八月十五夜のこの行事は今年はなかったようだ。
川内川を跨いで国道三号線が走っている。そこに架かる橋を太平橋と言う。昔はもう少し上流側にあった。その橋の下に港があり鹿児島方言で【トトンクッ】と言う。漢字で書くと【渡唐口】である。
朝鮮征伐の時、島津の軍船はここから出港した。下流左岸に【ぐみざき(久見崎)】、右岸に【からはま(唐浜)】がある。久見崎には【想夫恋】と言う踊りがある。今は絶えたかもしれないがみな、この朝鮮出兵に由来している。
昔の太平橋は鉄骨トラス構造の立派なものだった。聞くところではロンドンのテムズ川に架橋する予定を誰かがねじ込んで川内に持って来たとか来なかったとか。終戦直後、よくこの橋を渡って銭湯に行った。橋板がところどころぬけていたが気にも留めなかった。
川の左岸を向田と言った。一面の湿地で満潮時には海水が、干潮時には川の水が辺りに満ちた。我が先祖は代々この辺りに居たようだが何を生業にしていたのかさっぱり分からない。もう少し遠くに日暮丘と言って昔、室町時代に日暮乃長者なる分限者が住んでいたらしい。その奥方【巣山おかめ殿】(絶世の美女)と幼い子供達の悲しい物語が謡曲【鳥追い】で知られている。古来この辺りを巣山と言って代々美女が出る事で有名であった。私が知っている美女は今、埼玉県和光市に、今一人は川崎市高津区に健在である。
その山側に行った地域、現在の薩摩川内駅の山側を平佐と言った。有名な作曲家【武満徹】氏はここの出身、有島生馬、武郎もまたこの地の出身である。
川の右岸一帯を大小路と言う。何とも雅な地名であるが往古、薩摩国府、国分寺等があったからであろう。そこに可愛(エノ)山稜があって天孫ニニギノミコトが祀られている。薩摩国一ノ宮新田八幡宮もここにある。この山は航空写真で見ると亀が川に向かっているような形をしている。
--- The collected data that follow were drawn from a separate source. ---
-- ==== Sys2Proof/Tests/Slice0.lean ====
section
/-!
SUPPORT. The model's own tests: the well-formedness checks refuse ill-formed commands, worked examples of the spec, and for each obligation a
witness that its hypotheses can be met, clause by clause.
-/
set_option exponentiation.threshold 600
set_option maxRecDepth 8000

namespace Sys2Proof.Tests
open Sys2Proof Sys2Proof.Machine Sys2Proof.Claims

/-! ### States to test on -/

/-- An A-die in service at OP3 with every domain ON and 24 flocks enabled. -/
def dieUp : Die := { curOp := 3, targetOp := 3, domains := (List.range 42).map fun i => (i, .on), flockMap := 0xFFFFFF#27 }

/-- The module in service: locked beat, four A-dies, every application cluster ON. -/
def up : Mach :=
  { now := 1000, beat := { locked := true, ref := 1000, zero := 1000, lastEdge := some 1000, lastAccepted := some 1000 },
    dies := [(0, dieUp), (1, dieUp), (2, dieUp), (3, dieUp)], boot := { stage := 9, ready := true },
    acores := { clusters := (List.range 6).map fun i => (i, 2) } }

def st (m : Mach) : State := { pending := [], fuses := {}, m := m }

/-- What the fetch of Hen `a` returns: the word, and the module as the instruction finds it. -/
def fetched (m : Mach) (a : Nat) : Option (BitVec 32) := match m.henFetch a with | .word w _ => some w | _ => none
def found (m : Mach) (a : Nat) : Mach := match m.henFetch a with | .word w f => f.henHold a w | _ => m

/-- It is the turn of Hen `a` and its fetch returns `w`. -/
def canTurn (m : Mach) (a : Nat) (w : BitVec 32) : Bool :=
  m.henLive a && decide ((m.hen a).wait = .none) && (!m.henOpen a || ((m.hen a).imp.isNone && decide (m.henIrqs a = 0)))
    && decide (fetched m a = some w)

theorem turned {m : Mach} {a : Nat} {w : BitVec 32} (h : canTurn m a w = true) : HenTurn m a w (found m a) := by
  simp only [canTurn, Bool.and_eq_true, decide_eq_true_eq, Bool.or_eq_true, Bool.not_eq_true', Option.isNone_iff_eq_none] at h
  obtain ⟨⟨⟨h1, h2⟩, h3⟩, h4⟩ := h
  refine ⟨⟨h1, h2, fun ho => ?_⟩, ?_⟩
  · rcases h3 with h3 | h3
    · rw [ho] at h3; cases h3
    · exact h3
  · unfold fetched at h4
    unfold found
    cases hf : m.henFetch a with
    | word v f => rw [hf] at h4; simp only [Option.some.injEq] at h4; subst h4; exact ⟨f, rfl, rfl⟩
    | fault c p n => rw [hf] at h4; cases h4
    | wait n => rw [hf] at h4; cases h4

theorem notDev {t : Target} (h : (match t with | .dev _ => false | _ => true) = true) : ∀ off, t ≠ .dev off := by
  rintro off rfl
  cases h

theorem oneTo3 {p : Nat → Prop} (h1 : p 1) (h2 : p 2) (h3 : p 3) (i : Nat) (a : 1 ≤ i) (b : i ≤ 3) : p i := by
  have : i = 1 ∨ i = 2 ∨ i = 3 := by omega
  rcases this with rfl | rfl | rfl <;> assumption

theorem only1 {p : Nat → Prop} (h : p 1) (i : Nat) (a : 0 < i) (b : i < 2) : p i := by
  obtain rfl : i = 1 := by omega
  exact h

/-- Hen 0 of flock 0 of A0, running in firmware privilege at PC `0x020040000000`, with `w` in its instruction cache there, and the edit `f`. -/
def hen0 : HenId := .flock 0 0 0
def hm (w : BitVec 32) (f : Hen → Hen) (m : Mach) : Mach :=
  let x : Hen :=
    { state := .running, pc := 0x020040000000#56, ic := [(0x020040000000 / 64, some (w.setWidth 512))], icSets := [(0, [0x020040000000 / 64])],
      bootPc := 0x020040000000#56 }
  m.setHen hen0.agent (f x)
古老たちは『こいが出亀じゃっでや、入い(り)亀ならよかいどん』と言い合った・・・要は財が出て行くばかりで入って来ないと言う意味である。
いくらでも出て来るが朝までかかりそうなのでやめる。で、その綱引きだが、曳く前に押す、つまり両岸から走って行って橋の上で衝突、相手を川に投げ落とす。だから高校生以上でなければ危なくって・・・。